In Weston, have fish and chips at Papas - you won't regret it!


----------



## H1-GBV (Feb 28, 2006)

Mikemoss: We will be "dining out" so Papas is on the list. You couldn't recommend a Chinese could you? (Preferably Take Away!)

Gorselands has its attractions but I would have to take the van into town I guess, as the bus service probably would not be reliable early in the morning? (Need to be in for 8.30am).

Thanks - Gordon


----------



## overthemoon (May 12, 2010)

Sorry Gordon,
Forgot to mention there is a cracking Chinese takeaway next to the pub at Channel View, dos'nt get much better than that does it.


----------



## DJP (May 9, 2005)

> nice site at uphill on the beach at the end of western beach


Not very motorhome friendly. Friend was coming to see us in his Autotrail tag axle (8.5mtr) He had booked previously by phone. When he arrived they refused to let him stay saying "we don't want those things on our site" Nothing to do with the weather or ground conditions. Just plain nasty. They went to a site in Uphll.
Channel View is a way out of Weston being at Brean
Papa's, be prepared to queue and take lots of money, it is a bit pricey.
Football ground is OK unless there is a match on.
Uphill gets my vote.


----------



## reflogoff11 (Jun 8, 2008)

Hi,
The site in Uphill, (the one that all the Weston Golf Club members pass through on their way to the 5th Hole) is a definite no no for Motorhomes. 

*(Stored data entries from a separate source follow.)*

-- ==== Sys2Proof/Machine/Counters.lean ====
section
/-!
DEFINITION. Keyed-queue figures (R267, R270, R272), the partitions' and queues' figures that the scheduler uses
(R305, R319), and the policy counters and decision registers that a routine reads (R308).
-/

namespace Sys2Proof.Machine

/-! ### Figures of a keyed queue -/

def State.kq (s : State) (q : Nat) : KQueue := mget {} s.kqs q

/-- A record may be taken (R267). -/
def KQueue.takeable (x : KQueue) (r : KqRec) : Bool := r.sealed || x.rdy == 0 || r.pay == 0#64

/-- The record that a take selects (R270): the lowest bucket, then the lowest age. -/
def KQueue.select (x : KQueue) : Option KqRec :=
  (x.recs.filter x.takeable).foldl (fun (m : Option KqRec) r => match m with
    | none => some r
    | some y => if r.bucket < y.bucket || r.bucket == y.bucket && r.order < y.order then some r else some y) none

/-- Held and takeable records and the lowest bucket. -/
def KQueue.stat (x : KQueue) : Nat × Nat × Word :=
  (x.recs.length, (x.recs.filter x.takeable).length, match x.select with
    | some r => BitVec.ofNat 32 r.bucket
    | none => 0xFFFFFFFF#32)

/-- The tile-task binding of a queue is enabled (R304). -/
def KQueue.bound (x : KQueue) : Bool := x.binding.getLsbD 0

/-- The virtual queue that a tile-task binding names (R304). -/
def KQueue.tqid (x : KQueue) : Nat := efld x.binding 49 36

/-- A keyed queue serves as a tile-task queue (R304). -/
def KQueue.taskQueue (x : KQueue) : Bool := x.en && x.sys && x.bound

/-- The tenant of a tile-task queue (R304, R321). -/
def State.taskTenant (s : State) (q : Nat) : Option Nat :=
  if (s.kq q).taskQueue then (mfind (s.kq q).tqid s.queues).map fun v => v.req.tenant else none

/-! ### Figures of a partition -/

/-- The entry of a partition, named core × 8 + p (R305). -/
def State.part (s : State) (p : Nat) : BitVec 128 := mget 0 s.partitions p

def partEn (w : BitVec 128) : Bool := w.getLsbD 0
def partTen (w : BitVec 128) : Nat := efld w 103 96

/-- A team holds its group slots: it is placed and not saved. -/
def Team.held (t : Team) : Bool := t.st == .running || t.st == .halted || t.st == .placing

/-- The teams of a partition that hold their slots. -/
def State.heldIn (s : State) (p : Nat) : List Team :=
  (s.teams.filter fun t => t.2.core * 8 + t.2.part == p && t.2.held).map Prod.snd

/-- The groups of a team that have not ended. -/
def State.liveGroups (s : State) (ctx : Nat) : Nat := (s.groupsOf ctx).length

/-- Group slots held in a partition. -/
def State.slotsHeld (s : State) (p : Nat) : Nat :=
  ((s.teams.filter fun t => t.2.core * 8 + t.2.part == p && t.2.held).map fun t => s.liveGroups t.1).sum

/-- Something that each live group of a partition's teams holds, in all. -/
def State.heldSum (s : State) (p : Nat) (f : Nat → Nat) : Nat :=
  ((s.teams.filter fun t => t.2.core * 8 + t.2.part == p && t.2.held).map fun t => ((s.groupsOf t.1).map f).sum).sum

/-- Pages of a core that a gang holds whose team 0 has ended (R281). -/
def State.gangPages (s : State) (core : Nat) : List Nat :=
  s.gangs.flatMap fun x => (x.2.pages.filter fun p => p.core == core).map Pin.pos

/-- A unit is spared out (R337): kind 0 core is 1 in SPARED; 2 row set (core × 16 + lane set). -/
def State.sparedUnit (s : State) (kind unit : Nat) : Bool := mget false s.dev.spared (kind * 65536 + unit)

/-- Rows that a lane set of a core offers: 384, less those that have been spared out (R23, R337). -/
def State.laneRows (s : State) (core ls : Nat) : Nat := 384 - mget 0 s.dev.rowsOut (core * 16 + ls)

/-- Rows that a group takes: one for each register, less what packing saves (R23, R305). -/
def State.groupRows (s : State) (k : Nat) : Nat := (s.teamOf k).regs - (s.group k).packed.length

/-- Rows and tile units that a group holds on its core, without those that its frame holds (R315). -/
def State.rowsHeld (s : State) (k : Nat) : Nat :=
  let g := s.group k
  (s.teamOf k).regs - g.spiltRows.length - (g.packed.filter fun p => !g.spiltRows.contains p.1).length
def State.tilesHeld (s : State) (k : Nat) : Nat := (s.teamOf k).tiles - (s.group k).spiltTiles.length

/-- Rows of a partition's lane sets. -/
def State.partRows (s : State) (p : Nat) : Nat :=
  ((List.range (efld (s.part p) 51 47)).map fun i => s.laneRows (p / 8) (efld (s.part p) 55 52 + i)).sum

/-- The tenant that runs on a partition: of its latest TICK, else its TEN (R306, R308). -/
def State.runningTenant (s : State) (p : Nat) : Nat := mget (partTen (s.part p)) s.runTen p

/-- Free units of a partition: group slots, rows, tile units and scratchpad pages. -/
def State.freeSlots (s : State) (p : Nat) : Nat := 4 * efld (s.part p) 51 47 - s.slotsHeld p
def State.freeRows (s : State) (p : Nat) : Nat := s.partRows p - s.heldSum p s.rowsHeld
def State.freeTiles (s : State) (p : Nat) : Nat := efld (s.part p) 71 64 - s.heldSum p s.tilesHeld
def State.freePages (s : State) (p : Nat) : Nat :=
  efld (s.part p) 87 80 - ((s.heldIn p).map fun t => t.pages.length - t.spilt.length).sum -
    ((s.gangPages (p / 8)).filter fun x => efld (s.part p) 95 88 ≤ x && x < efld (s.part p) 95 88 + efld (s.part p) 87 80).length

/-! ### Figures of a virtual queue -/

/-- The device time at which the TAIL that published a record was accepted. -/
def VQueue.acceptedAt (q : VQueue) (idx : Word) : Option Nat :=
  (q.accepts.find? fun p => (p.1 - idx - 1).toNat < q.req.count && idx != p.1).map Prod.snd

/-- Age in ns of the oldest unstarted record (R308). -/
def State.queueAge (s : State) (qid : Nat) (q : VQueue) : Option Nat :=
  (s.oldestUnstarted qid q).bind fun i => (q.acceptedAt i).map fun t => s.dev.time - t

/-! ### Policy counters (R308) -/

/-- How many structures of each kind of R308's SOFT row the device has (R2; log entry 24): L1s, scratchpads, register files,
tile storages, quarter units of accumulators, slices, registries, pockets, bank groups, modules and ports. -/
def structures (kind : Nat) : Nat := [256, 256, 4096, 256, 1024, 384, 384, 4, 512, 192, 16].getD kind 0

/-- A count as a routine reads it: saturated. -/
def satWord (n : Nat) : Word := BitVec.ofNat 32 (min n (2 ^ 32 - 1))

/-- An hour of device time in ns. -/
def hourNs : Nat := 3600000000000

/-- Index of the SOFT counts of an hour. -/
def softKey (hour : Nat) : Nat := 0x79 + 128 * hour

/-- A counter of an instance, for an engine's cluster and routine (R308): none where the index is reserved or the
instance lies outside its class. Stall counters hold timing only: free values (log entry 18). -/
def State.counter (s : State) (cluster : Nat) (r : PRun) (i inst : Nat) : Option Word :=
  let queue := fun (f : VQueue → Word) => (mfind inst s.queues).map f
  let tenant := fun (w : Word) => if inst < 16 then some w else none
  let part := fun (w : Word) => if inst < 2048 then some w else none
  let kq := fun (w : Word) => if inst < 2048 then some w else none
  let one := fun (w : Word) => if inst = 0 then some w else none
  match i with
  | 0x48 => queue fun q => q.tail - q.ridx
  | 0x49 => queue fun q => match q.resident with
    | some (d, sl) => BitVec.ofNat 32 (2 ^ 31 + d * 256 + sl)
    | none => 0#32
  | 0x4A => queue fun q => match s.queueAge inst q with
    | some n => satWord (n / 1000)
    | none => Config.freeCounter s.tick i
  | 0x4B => queue fun _ => satWord (s.teams.filter fun t => t.2.qid == inst && (t.2.st == .running || t.2.st == .parked || t.2.park)).length
  | 0x4C => queue fun q => BitVec.ofNat 32 q.req.tenant
  | 0x50 => tenant (satWord (s.pcntOf i cluster inst))
  | 0x54 | 0x55 => tenant (satWord (s.pcntOf i 0 inst))
  | 0x51 => tenant (satWord ((s.teams.filter fun t => t.2.tenant == inst && t.2.held && clusterOf t.2.core == cluster).map
      fun t => s.liveGroups t.1).sum)
  | 0x52 => tenant (satWord (s.pcntOf i cluster inst / 1000))
  | 0x53 => tenant (satWord (s.pcntOf i 0 inst / 1024))
  | 0x58 | 0x59 | 0x5A | 0x5B | 0x5C | 0x5D | 0x5E | 0x5F => part (Config.freeCounter s.tick (2048 * i + inst))
  | 0x60 => part (satWord (s.freeSlots inst))
  | 0x61 => part (satWord (s.freeRows inst))
  | 0x62 => part (satWord (s.freeTiles inst))
  | 0x63 => part (satWord (s.freePages inst))
  | 0x64 => part (BitVec.ofNat 32 (s.runningTenant inst))
  | 0x68 => kq (satWord (s.kq inst).stat.1)
  | 0x69 => kq (satWord (s.kq inst).stat.2.1)
  | 0x6A => kq (s.kq inst).stat.2.2
  | 0x70 => one (BitVec.ofNat 32 r.req.point)
  | 0x71 => one (BitVec.ofNat 32 (if r.req.kind = 4 then r.req.key.toNat else r.req.inst))
  | 0x72 => one (BitVec.ofNat 32 (s.dev.time / 1000))
  | 0x73 => one (satWord (s.pcntOf i cluster 0))
  | 0x74 | 0x75 | 0x76 | 0x78 => one (satWord (s.pcntOf i 0 0))
  | 0x77 => one (BitVec.ofNat 32 r.req.kind)
  | 0x79 => if inst % 4096 < structures (inst / 4096) then some (satWord (s.pcntOf (softKey (s.dev.time / hourNs)) 0 inst)) else none
  | _ => none

/-- The instance that MOVC of a counter reads in a decision (R308). -/
def PRun.instanceOf (r : PRun) (i : Nat) : Option Nat :=
  if 0x48 ≤ i ∧ i ≤ 0x4C then (if r.req.kind = 0 then some r.req.inst else none)
  else if 0x50 ≤ i ∧ i ≤ 0x55 then (if r.tenant < 16 then some r.tenant else none)
  else if 0x58 ≤ i ∧ i ≤ 0x64 then (if r.req.kind = 2 then some r.req.inst else none)
  else if 0x68 ≤ i ∧ i ≤ 0x6A then (if r.req.kind = 1 ∨ r.req.kind = 4 then some r.req.inst else none)
  else if i = 0x79 then none
  else some 0

/-- What MOVC of indices 0x40 to 0x7F reads in a routine; none where it traps. -/
def State.ownCounter (s : State) (k i : Nat) : Option Word :=
  let c := clusterOfEngine k
  (mget {} s.engines c).run.bind fun r =>
    if 0x40 ≤ i ∧ i ≤ 0x47 then some (mget 0 r.dec (i - 0x40))
    else (r.instanceOf i).bind fun n => s.counter c r i n

end Sys2Proof.Machine
end

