-- ==== Sys2Proof/Machine/Float.lean ====
section
/-!
DEFINITION. Floating-point and conversion instructions (R184 to R196).
-/

namespace Sys2Proof.Machine

/-- A word of a pattern. -/
def ofBits (x : Nat) : Word := BitVec.ofNat 32 x

/-! ### FP32 arithmetic (R186, R187) -/

/-- A two-source operation on patterns. -/
def fp2 (op : Nat) (f : Fields) (res : Nat → Nat → Nat) (s : State) : Out :=
  .next (aluIssue op f true (fun r l => ofBits (res (r.a f l).toNat (r.b op f l).toNat)) s)

/-- A one-source operation on patterns. -/
def fp1 (op : Nat) (f : Fields) (res : Nat → Nat) (s : State) : Out :=
  .next (aluIssue op f true (fun r l => ofBits (res (r.a f l).toNat)) s)

def execFadd (f : Fields) (s : State) : Out := fp2 0x40 f (faddBits fp32) s
def execFsub (f : Fields) (s : State) : Out := fp2 0x41 f (fsubBits fp32) s
def execFmul (f : Fields) (s : State) : Out := fp2 0x42 f (fmulBits fp32) s
def execFfma (f : Fields) (s : State) : Out :=
  .next (aluIssue 0x43 f true
    (fun r l => ofBits (ffmaBits fp32 (r.a f l).toNat (r.b 0x43 f l).toNat (r.c f l).toNat)) s)
def execFmin (f : Fields) (s : State) : Out := fp2 0x44 f (fminmaxBits fp32 false (f.sub == 1#8)) s
def execFmax (f : Fields) (s : State) : Out := fp2 0x45 f (fminmaxBits fp32 true (f.sub == 1#8)) s

/-! ### Comparison and class (R188, R189) -/

/-- The comparisons of FCMP. -/
def fcmp (sub : Nat) (a b : Nat) : Bool :=
  let x := decodeVal fp32 a; let y := decodeVal fp32 b
  let num := !x.isNan && !y.isNan
  match sub with
  | 0 => x.eq y
  | 1 => num && !x.eq y
  | 2 => num && x.lt y
  | 3 => num && !y.lt x
  | 4 => num && y.lt x
  | 5 => num && !x.lt y
  | 6 => !x.eq y
  | 7 => num
  | _ => !num

def execFcmp (f : Fields) (s : State) : Out :=
  .next (predIssue 0x46 f (fun r l => fcmp f.sub.toNat (r.a f l).toNat (r.b 0x46 f l).toNat) s)

/-- The class of an FP32 value (R189). -/
def fclass (a : Nat) : Nat :=
  match decodeVal fp32 a with
  | .nan => 8
  | .inf neg => if neg then 0 else 7
  | .zero neg => if neg then 3 else 4
  | .fin neg _ _ =>
    if bits a 30 23 = 0 then (if neg then 2 else 5) else if neg then 1 else 6

def execFclass (f : Fields) (s : State) : Out := fp1 0x47 f (fun a => 2 ^ fclass a) s

/-! ### Rounding to integers (R190 to R192) -/

/-- FRND. -/
def frndBits (mode : RM) (a : Nat) : Nat :=
  match decodeVal fp32 a with
  | .nan => fp32.nanBits
  | .fin neg m e => convert fp32 false (intVal (roundToInt mode (.fin neg m e)) neg)
  | _ => a

def execFrnd (f : Fields) (s : State) : Out := fp1 0x48 f (frndBits (rmOf f.sub.toNat)) s

/-- F2I. -/
def f2iRes (uns : Bool) (mode : RM) (a : Nat) : Word :=
  let lo : Int := if uns then 0 else -2 ^ 31
  let hi : Int := if uns then 2 ^ 32 - 1 else 2 ^ 31 - 1
  match decodeVal fp32 a with
  | .nan => 0#32
  | .inf neg => word (if neg then lo else hi)
  | x => word (sat (roundToInt mode x) lo hi)

def execF2i (f : Fields) (s : State) : Out :=
  .next (aluIssue 0x4E f true
    (fun r l => f2iRes (f.sub.getLsbD 3) (rmOf (f.sub.toNat % 8)) (r.a f l).toNat) s)

/-- I2F. -/
def i2fBits (uns : Bool) (a : Word) : Nat :=
  convert fp32 false (intVal (if uns then (a.toNat : Int) else a.toInt) false)

def execI2f (f : Fields) (s : State) : Out :=
  .next (aluIssue 0x4F f true (fun r l => ofBits (i2fBits (f.sub == 1#8) (r.a f l))) s)

/-! ### Packed pairs (R193) -/

/-- Element `i` of a duo. -/
def duoElem (w : Word) (i : Nat) : Nat := bits w.toNat (16 * i + 15) (16 * i)

/-- The format of a duo instruction. -/
def duoFmt (f : Fields) : Fmt := if f.sub.getLsbD 0 then fp16 else bf16

/-- A duo from its elements; B's elements exchange places under .x. -/
def duoRes (f : Fields) (res : Nat → Nat → Nat → Nat) (a b c : Word) : Word :=
  let x := if f.sub.getLsbD 1 then 1 else 0
  let e := fun i => res (duoElem a i) (duoElem b ((i + x) % 2)) (duoElem c i)
  ofBits (e 0 + 2 ^ 16 * e 1)

/-- A duo instruction. -/
def duoIssue (op : Nat) (f : Fields) (res : Nat → Nat → Nat → Nat) (s : State) : Out :=
  .next (aluIssue op f true (fun r l => duoRes f res (r.a f l) (r.b op f l) (r.c f l)) s)

def execDuadd (f : Fields) (s : State) : Out := duoIssue 0x49 f (fun a b _ => faddBits (duoFmt f) a b) s
def execDumul (f : Fields) (s : State) : Out := duoIssue 0x4A f (fun a b _ => fmulBits (duoFmt f) a b) s
def execDufma (f : Fields) (s : State) : Out := duoIssue 0x4B f (ffmaBits (duoFmt f)) s
def execDumax (f : Fields) (s : State) : Out :=
  duoIssue 0x4C f (fun a b _ => fminmaxBits (duoFmt f) true (f.sub.getLsbD 2) a b) s

/-! ### Conversions (R194 to R196) -/

/-- CVT: the low bits of A in the source format, converted to the destination format. -/
def cvtBits (sub a : Nat) : Nat :=
  let src := fmtOf (bits sub 4 2)
  convert (fmtOf (bits sub 7 5)) (bits sub 1 1 == 1) (decodeVal src (a % 2 ^ src.width))

def execCvt (f : Fields) (s : State) : Out := fp1 0x4D f (cvtBits f.sub.toNat) s

/-- PACK: element k of the old D is replaced. -/
def packBits (sub a old : Nat) : Nat :=
  let fm := fmtOf (bits sub 7 5)
  let w := fm.width
  let k := bits sub 3 0
  let e := convert fm (bits sub 4 4 == 1) (decodeVal fp32 a)
  old % 2 ^ (k * w) + e * 2 ^ (k * w) + old / 2 ^ ((k + 1) * w) * 2 ^ ((k + 1) * w)

def execPack (f : Fields) (s : State) : Out :=
  .next (aluIssue 0x50 f true
    (fun r l => ofBits (packBits f.sub.toNat (r.a f l).toNat (r.g.reg f.d.toNat l).toNat)) s)

/-- UNPK: element k of A, decoded exactly into FP32. -/
def unpkBits (sub a : Nat) : Nat :=
  let fm := fmtOf (bits sub 7 5)
  let k := bits sub 3 0
  convert fp32 false (decodeVal fm (a / 2 ^ (k * fm.width) % 2 ^ fm.width))

def execUnpk (f : Fields) (s : State) : Out := fp1 0x51 f (unpkBits f.sub.toNat) s

/-- BSCL: the block scale for a magnitude (R196). -/
def bsclBits (sub a : Nat) : Nat :=
  let q := match sub with
    | 0 => 448 | 1 => 57344 | 2 => 7 | _ => 3
  match decodeVal fp32 a with
  | .nan | .inf _ => 0xFF0000
  | .zero _ => scaleOne
  | .fin _ m e => scaleUp m q e

def execBscl (f : Fields) (s : State) : Out := fp1 0x52 f (bsclBits f.sub.toNat) s

end Sys2Proof.Machine
end

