-- ==== Sys2Proof/Machine/Privileged.lean ====
section
/-!
DEFINITION. Privileged instructions (R168, R169): TLBINV, ACCSPL and ACCFIL.
-/

namespace Sys2Proof.Machine

/-! ### TLBINV (R168) -/

/-- The PARTID of a context. -/
def State.partOf (s : State) (ctx : Nat) : Option Nat := (mfind ctx s.teams).map Team.partid

/-- The contexts whose accesses a TLBINV waits for (R168): SUB 0 .all, 1 .rng of context `ctx`, 2 .part of PARTID `part`,
which is every context while entries of pages that any context may use go with it. -/
def State.tlbCtx (s : State) (sub : BitVec 8) (ctx part c : Nat) : Bool :=
  if sub = 0#8 then true else if sub = 1#8 then c == ctx else part == 0 || s.partOf c == some part

/-- The entries that a TLBINV matches (R168): `a` and `n`, the start and the count of 64-KiB units of .rng. -/
def State.tlbHits (s : State) (sub : BitVec 8) (a n ctx part : Nat) (e : TlbEntry) : Bool :=
  if sub = 0#8 then true
  else if sub = 1#8 then e.ctx == ctx && e.va < a + 65536 * n && a < e.va + 2 ^ e.size && n != 0
  else s.partOf e.ctx == some part || bits e.leaf.toNat 95 88 == part

/-- Accesses issued before `n` by the contexts that match are not yet performed: operations, stores in flight, registrations
that their cores wait for, and whatever groups that have ended have left, whose context is no longer asked for. -/
def State.accessesOwed (s : State) (ctx : Nat → Bool) (n : Nat) : Bool :=
  (s.groups.any fun p => !isPolicy p.1 && ctx (ctxOf p.1) && p.2.ops.any fun o => o.id < n && !o.done) ||
    (s.caches.l1.any fun p => p.2.st == .p && p.2.seq < n) ||
    (s.orphans.any fun p => p.1 < n) ||
    s.caches.flights.any fun p => p.1 < n && (ctx (ctxOf p.2.grp) || (mfind (ctxOf p.2.grp) s.teams).isNone)

/-- TLBINV (R168). A start address of .rng past 57 bits traps every executing lane (DESIGN CHOICE, log entry 78). Log entry
53. -/
def execTlbinv (f : Fields) (s : State) : Out :=
  .next (issue 0xB3 f (fun _ _ => true) false true (fun s k ex run =>
    let g := s.group k
    let l := lowest ex
    match (if f.sub = 1#8 then (Rd.mk g ex run).groupAddr f else some 0) with
    | none => .trap s (allOpnd run)
    | some a =>
      let ctx := (g.reg f.c.toNat l).toNat % 2 ^ 16
      let part := (g.reg f.a.toNat l).toNat % 2 ^ 8
      let hit := s.tlbCtx f.sub ctx part
      match g.wait.tlbAt with
      | some n =>
        if s.accessesOwed hit n then .wait s
        else .done (s.updGroup k fun g => { g with wait := { g.wait with tlbAt := none } }) []
      | none => match s.release k 4 with
        | none => .wait (s.relWait k 4)
        | some s =>
          let s := s.tlbRemove (s.tlbHits f.sub a (g.reg f.b.toNat l).toNat ctx part)
          if s.accessesOwed hit s.nextId then
            .wait (s.updGroup k fun g => { g with wait := { g.wait with tlbAt := some s.nextId } })
          else .done s []) s)

/-! ### ACCSPL and ACCFIL (R169) -/

/-- An MMA into accumulator `p` of a core is outstanding. -/
def State.mmaInto (s : State) (core p : Nat) : Bool :=
  s.groups.any fun x => !isPolicy x.1 && s.coreOf x.1 == core && x.2.ops.any fun o =>
    !o.done && (match o.kind with
      | .mma a => x.2.acc + a == p
      | _ => false)

/-- The common part of ACCSPL and ACCFIL: frame address, accumulator and tag of the lowest executing lane, the checks of
the frame's pages, and the wait for matrix operations. A check that fails raises in every executing lane (DESIGN CHOICE, log
entry 78: R169 does not say which lanes trap). -/
def frameIssue (op : Nat) (kind : AKind) (f : Fields) (body : State → Nat → List Nat → Nat → Nat → BitVec 22 → Res)
    (s : State) : State :=
  issue op f (fun _ _ => true) false true (fun s k ex run =>
    let g := s.group k
    let l := lowest ex
    match (Rd.mk g ex run).groupAddr f with
    | none => .trap s (allOpnd run)
    | some a => match s.checkRange (s.who k) kind a (4 * frameUnit) 64 anyHome with
      | .error (c, x) => .trap s (allRaise run c (some x))
      | .ok _ =>
        let p := (g.reg f.b.toNat l).toNat % 8
        if s.mmaInto (s.coreOf k) p then .wait s
        else body s k run a p ((g.reg f.c.toNat l).setWidth 22)) s

def execAccspl (f : Fields) (s : State) : Out :=
  .next (frameIssue 0xB4 .store f (fun s k run a p tag =>
    let core := s.coreOf k
    if units.any fun u => (s.acc core u p).bad then .trap s (allRaise run .dataLost none)
    else if s.rangeStuck k a (4 * frameUnit) then .wait s
    else
      let s := s.touchAll k (rangeLines a (4 * frameUnit)) true
      .done (units.foldl (fun t u =>
        (t.storeRange k (frameUnit / 16) (a + frameUnit * u) (t.acc core u p).frame).setAcc core u p (.fresh tag none)) s)
        []) s)

def execAccfil (f : Fields) (s : State) : Out :=
  .next (frameIssue 0xB5 .load f (fun s k run a p tag =>
    if ((s.rangeWords k a (4 * frameUnit)).any fun w => s.loadBusy k w.1) || s.readStuck k a (4 * frameUnit) then .wait s
    else
      let core := s.coreOf k
      let z := (s.touchAll k (rangeLines a (4 * frameUnit)) false).readRange k a (4 * frameUnit)
      match z.2.1 with
      | some (c, x) => .trap z.2.2 (allRaise run c (some x))
      | none =>
        let accs := units.map fun u => (u, accOfFrame ((z.1.drop (frameUnit * u)).take frameUnit) tag)
        if accs.any fun q => q.2.isNone then .trap z.2.2 (allOpnd run)
        else .done (accs.foldl (fun t q => match q.2 with
          | some x => t.setAcc core q.1 p x
          | none => t) z.2.2) []) s)

end Sys2Proof.Machine
end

Since the owner of the site passed away his wife decided to only allow caravans which stay the whole season.

It is a nice site, and was a loss to us Mechanical People.
Having said that, even when Motorhomes were allowed, none of the caravanners would even return a "Good Morning". 
Stayed there on two occasions, but kicked it into touch after receiving the cold shoulder on both visits.

Echo the remark about Papa`s Fish and Chip Restaurant. Be prepared to lose an arm and a leg.

Barrie.


----------



## H1-GBV (Feb 28, 2006)

Hi all - just a brief report on our successful trip.

We drove to several sites but they were mainly closed, full or unattractive to us.

We ended up staying at Weston AFC (£10pn) which is not visible from the road (Winterstock Rd). You drive into the football ground carpark and get the code to drive through a large locked gate and round the back, next to the training pitch. There is a grass area (large) or hardstanding (tight if more than 3 vehicles, I guess). Shower/toilet etc is in the "Officials" block - quite good, with lots of hot water. Drinking water would require a long hose (or use of bottles etc) and electricity sockets also require long leads.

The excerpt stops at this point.